• _WHAT YOU WILL DO_:
Set down word for word the lines that begin the entries and run through the line containing "abbrev State.RegsWf (s". Give nothing further.
[Opening LISTED ENTRIES section]
-- ==== Sys2Proof/Safety.lean ====
section
/-! DEFINITION. The invariant of the machine's states, in the terms the statements use. -/

namespace Sys2Proof.Machine

/-- Every register holds what its write rule can store (10_state.md R22 to R30), and the container of
BB, which has no storage (R28), is 0. -/
abbrev State.RegsWf (s : State) : Prop :=
  slot s slotL &&& 0o77777 = slot s slotL ∧
  slot s slotEB &&& 0o3400 = slot s slotEB ∧
  slot s slotFB &&& 0o76000 = slot s slotFB ∧
  slot s slotZ &&& 0o7777 = slot s slotZ ∧
  slot s slotBB = 0 ∧
  slot s slotCYR &&& 0o77777 = slot s slotCYR

/-- Both storages are in canonical form and inside their 8 and 40 banks (R47). -/
abbrev State.MemWf (s : State) : Prop :=
  Memory.wf erasableWords s.erasable ∧ Memory.wf fixedWords s.fixed

/-- An accumulator between steps: below the interval, and not below the lowest offset (R42). -/
abbrev accOk (interval : Nat) (acc : Int) : Prop :=
  -((interval * 3 / 4 : Nat) : Int) ≤ acc ∧ acc < interval

/-- The timer accumulators between steps (R42). -/
abbrev State.TimersWf (s : State) : Prop :=
  accOk s.params.timerInterval s.timers.time1 ∧ accOk s.params.timerInterval s.timers.time3 ∧
  accOk s.params.timerInterval s.timers.time4 ∧ accOk s.params.timerInterval s.timers.time5

/-- What every state between steps meets: sensible parameters, registers within their masks,
canonical memories, a set of pending indices, and timers in range. -/
abbrev State.Inv (s : State) : Prop :=
  s.params.Valid ∧ s.RegsWf ∧ s.MemWf ∧ s.pending.Pairwise (· < ·) ∧ s.TimersWf

/-- What the sequence stack can hold between steps, and how long after the rollover that pushed it
(10_state.md R40, R41; 60_exceptions.md R240): the sequences of TIME1 and TIME3, pushed together, then
what is left of them, then the chained PINC TIME2, or the sequence of TIME4 or of TIME5 alone. -/
abbrev State.StackFollowsRollover (s : State) : Prop :=
  s.seqStack = [] ∨
  (s.seqStack = [.pincTime3, .pincTime1] ∧ s.timers.time1 ≤ 2) ∨
  (s.seqStack = [.pincTime1] ∧ s.timers.time1 ≤ 3) ∨
  (s.seqStack = [.pincTime2] ∧ s.timers.time1 ≤ 4) ∨
  (s.seqStack = [.pincTime4] ∧ 0 ≤ s.timers.time4 ∧ s.timers.time4 ≤ 2) ∨
  (s.seqStack = [.pincTime5] ∧ 0 ≤ s.timers.time5 ∧ s.timers.time5 ≤ 2)

/-- The timers keep the phases their offsets give them (R42): with the interval 893, TIME3 runs with
TIME1, TIME4 is 669 MCT behind it and TIME5 446, modulo the interval, and the stack is non-empty only
just after a rollover. -/
abbrev State.TimerPhases (s : State) : Prop :=
  s.params.timerInterval = 893 ∧ 0 ≤ s.timers.time1 ∧ s.timers.time1 < 893 ∧
  s.timers.time3 = s.timers.time1 ∧
  (s.timers.time4 = s.timers.time1 - 669 ∨
    (s.timers.time4 = s.timers.time1 + 224 ∧ s.timers.time1 < 669)) ∧
  (s.timers.time5 = s.timers.time1 - 446 ∨
    (s.timers.time5 = s.timers.time1 + 447 ∧ s.timers.time1 < 446)) ∧
  s.StackFollowsRollover

/-- A CPU address whose read does not fault: a register, or banked memory whose bank is in range
(20_memory.md R73, R74). -/
abbrev Readable (s : State) (a : Nat) : Prop :=
  a < regLimit ∨
  (a < cpuLimit ∧ ((locate s a).region = .fixed → (locate s a).bank < s.params.fixedBankLimit))

/-- Everything but registers and memory is as before. -/
abbrev SameControl (s t : State) : Prop :=
  t.sb = s.sb ∧ t.intsOff = s.intsOff ∧ t.pending = s.pending ∧ t.seqStack = s.seqStack ∧
  t.timers = s.timers ∧ t.mct = s.mct ∧ t.fault = s.fault ∧ t.params = s.params

/-- From `s` to `t` nothing changed but the registers at the addresses `regs` and the words of
erasable memory numbered in `words`: every other register reads as before, every byte outside those
words reads as before (byte `c` belongs to word `c / 2`), and fixed memory and the control state are
the same. -/
abbrev ChangedOnly (regs words : List Nat) (s t : State) : Prop :=
  (∀ a < regLimit, a ∉ regs → reg t a = reg s a) ∧
  (∀ c, c / 2 ∉ words → t.erasable.readByte c = s.erasable.readByte c) ∧
  t.fixed = s.fixed ∧ SameControl s t

end Sys2Proof.Machine
end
[Closing LISTED ENTRIES section]
• _ANSWER FOR THIS EXERCISE_:
-- ==== Sys2Proof/Safety.lean ====
section
/-! DEFINITION. The invariant of the machine's states, in the terms the statements use. -/

namespace Sys2Proof.Machine

/-- Every register holds what its write rule can store (10_state.md R22 to R30), and the container of
BB, which has no storage (R28), is 0. -/
abbrev State.RegsWf (s : State) : Prop :=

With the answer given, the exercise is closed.